Looking at the future buyer profile, Francisco Nathurmal believes that investors looking for an opportunity are likely to be younger, having not been ‘burnt’ by previous ‘boom and bust’ scenarios but, overall, buyers will be more cautious about purchasing. There will be significantly fewer foreign buyers, particularly from the UK due to Brexit. British buyers currently make up 13% of foreign buyers in Spain, mainly on the Costa del Sol and Costa Blanca, but this figure is expected to decline. As non-EU citizens, British non-resident property owners will only be able to spend 90 days in any EU country every 180 days, which could deter some buyers and could also result in more homes owned by the British in Spain coming onto the market.

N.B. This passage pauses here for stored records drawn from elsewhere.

-- ==== Sys2Proof/Machine/Ops.lean ====
section
/-! DEFINITION. The operations every rule shares: register reads and writes (R20, R21), the pc (R23 to R25), memory
(R33, R54, R55), stopping a run, which is what this machine has in place of taking an exception (R280), and its only way
back, the host's reset and program load (R282, R300, R301), the free values (R8), and the histories (R34). -/

namespace Sys2Proof.Machine

/-- What a meaning answers. -/
abbrev Result := Host.Outcome State Fault Refusal

/-! ### Registers and the pc -/

/-- `x[i]`: register 0 reads 0 in every state (R21). -/
def State.readX (s : State) (i : RegIdx) : Word :=
  if i = 0#5 then 0#32 else s.x[i.toNat]'i.isLt

/-- `x[i] <- v`: a write to register 0 is discarded (R21). -/
def State.writeX (s : State) (i : RegIdx) (v : Word) : State :=
  if i = 0#5 then s else { s with x := s.x.set i.toNat v i.isLt }

/-- `pc <- t`. -/
def State.setPc (s : State) (t : Word) : State := { s with pc := t }

/-- `pc <- pc + 4`, modulo 2^32 (R24, R25). -/
def State.advance (s : State) : State := s.setPc (s.pc + 4#32)

/-- The completion of an instruction that computes a value: the register and pc writes together (R147). -/
def retire (rd : RegIdx) (v : Word) (s : State) : Result := .next ((s.writeX rd v).advance)

/-! ### Stops (R280): nothing is saved, nothing else changes, and the pc stays -/

/-- `run <- Stopped(r)`. -/
def State.stop (s : State) (r : StopReason) : State := { s with run := .stopped r }

/-- `raise r` of R8: the tick goes no further (R151), which the later phases see in `run`. -/
def raise (r : StopReason) (s : State) : Result := .next (s.stop r)

/-! ### Memory -/

/-- The canonical form: addresses strictly rising and inside the 32-bit space. -/
abbrev Memory.wf (m : Memory) : Prop :=
  (m.map Prod.fst).Pairwise (· < ·) ∧ ∀ c ∈ m, c.1 < 2 ^ 32

/-- The cell at an address: a byte, or `none` where it is absent (R33). -/
def Memory.read : Memory → Nat → Option Byte
  | [], _ => none
  | (k, b) :: m, a => if k = a then some b else Memory.read m a

/-- Writing a cell, which makes it present (R55). -/
def Memory.write : Memory → Nat → Byte → Memory
  | [], a, v => [(a, v)]
  | (k, b) :: m, a, v =>
    if a < k then (a, v) :: (k, b) :: m
    else if a = k then (a, v) :: m
    else (k, b) :: Memory.write m a v

/-- The `n` bytes from `a` upward (mod 2^32), or the address of the first absent one (R54). -/
def Memory.readBytes (m : Memory) : Nat → Word → Except Word (List Byte)
  | 0, _ => .ok []
  | n + 1, a =>
    match m.read a.toNat with
    | none => .error a
    | some b =>
      match Memory.readBytes m n (a + 1#32) with
      | .error e => .error e
      | .ok bs => .ok (b :: bs)

/-- `MemRead(a, n)`, zero-extended to 32 bits (R54, R64). -/
def Memory.memRead (m : Memory) (a : Word) (n : Nat) : Except Word Word :=
  match m.readBytes n a with
  | .error e => .error e
  | .ok bs => .ok (wordOfBytes bs)

/-- Bytes stored from `a` upward (mod 2^32). -/
def Memory.writeBytes (m : Memory) : Word → List Byte → Memory
  | _, [] => m
  | a, b :: bs => Memory.writeBytes (m.write a.toNat b) (a + 1#32) bs

/-- `MemWrite(a, n, v)`: the low `8n` bits of `v`, little-endian (R55). -/
def Memory.memWrite (m : Memory) (a : Word) (n : Nat) (v : Word) : Memory := m.writeBytes a (bytesOfWord n v)

/-! ### Histories and free values -/

/-- `emit(bytes)` (R9, R34). -/
def State.emit (s : State) (bs : List Byte) : State := { s with out := s.out ++ bs }

/-- `draw_32()` (R8): the next free value. -/
def State.drawn (s : State) : Word := Config.freeWord s.draws

/-- The state after a draw. -/
def State.afterDraw (s : State) : State := { s with draws := s.draws + 1 }

/-- An access recorded in `pevents` (R67, R68), under the number of the current tick. -/
def State.record (s : State) (device : Nat) (d : Direction) (n : AccessSize) (a v : Word) : State :=
  { s with pevents := s.pevents ++ [⟨s.ticks, device, d, n, a, v⟩] }

/-! ### The host's two ways to (re)start the machine (R282) -/

/-- Reset (R300): every field to its value of R36; the configuration stays, and so does the count of free values drawn, so
that a later draw is a new free value (log 13). -/
def hostReset (s : State) : State := { State.resetWith s.cfg with draws := s.draws }

/-- Bytes of an image put into memory, later entries over earlier ones (R301). -/
def installImage (m : Memory) : List (Word × Byte) → Memory
  | [] => m
  | (a, b) :: rest => installImage (m.write a.toNat b) rest

/-- Program load (R301): reset, then the image, then `pc <- startAddress`. -/
def hostLoad (image : List (Word × Byte)) (start : Word) (s : State) : State :=
  { hostReset s with mem := installImage [] image, pc := start }

end Sys2Proof.Machine
end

Owners of tourist apartments and/or second homes may be tempted to convert their properties into either long-term or mid-term rentals where there is more guaranteed income, or they may choose to sell. More second homes outside the cities could be converted into primary residences as people choose to spend more time outside the city.

Real Estate Agencies

The economic and social changes over the next few years may be far-reaching and Nathurmal believes that the real estate sector will need to adapt accordingly. As was the trend prior to the pandemic, agencies will be investing more in PropTech (digital transformation). That means that the online customer experience will be crucial. Buyers, particularly international buyers, will continue to view properties virtually, at least until travel restrictions are lifted, and even when they are, virtual viewings may become an increasingly popular way of filtering homes currently on the market. The in situ viewing will continue to be vital for the vast majority of homebuyers, however.

Technology and innovation will keep the real estate industry on its toes in the post-Covid era. Increasingly, we are seeing new actors come onto the market, offering tools and solutions for real estate professionals. As a result, we will see some agencies disappear by the wayside. Those with advanced digital systems coupled with high levels of professionalism and customer service will be the winners in 2021 and beyond,” adds Mr Nathurmal. “We must be able to turn the current challenges into opportunities and I firmly believe that Bricks and Mortar will continue to be regarded as one of the most stable investments in an unstable environment.”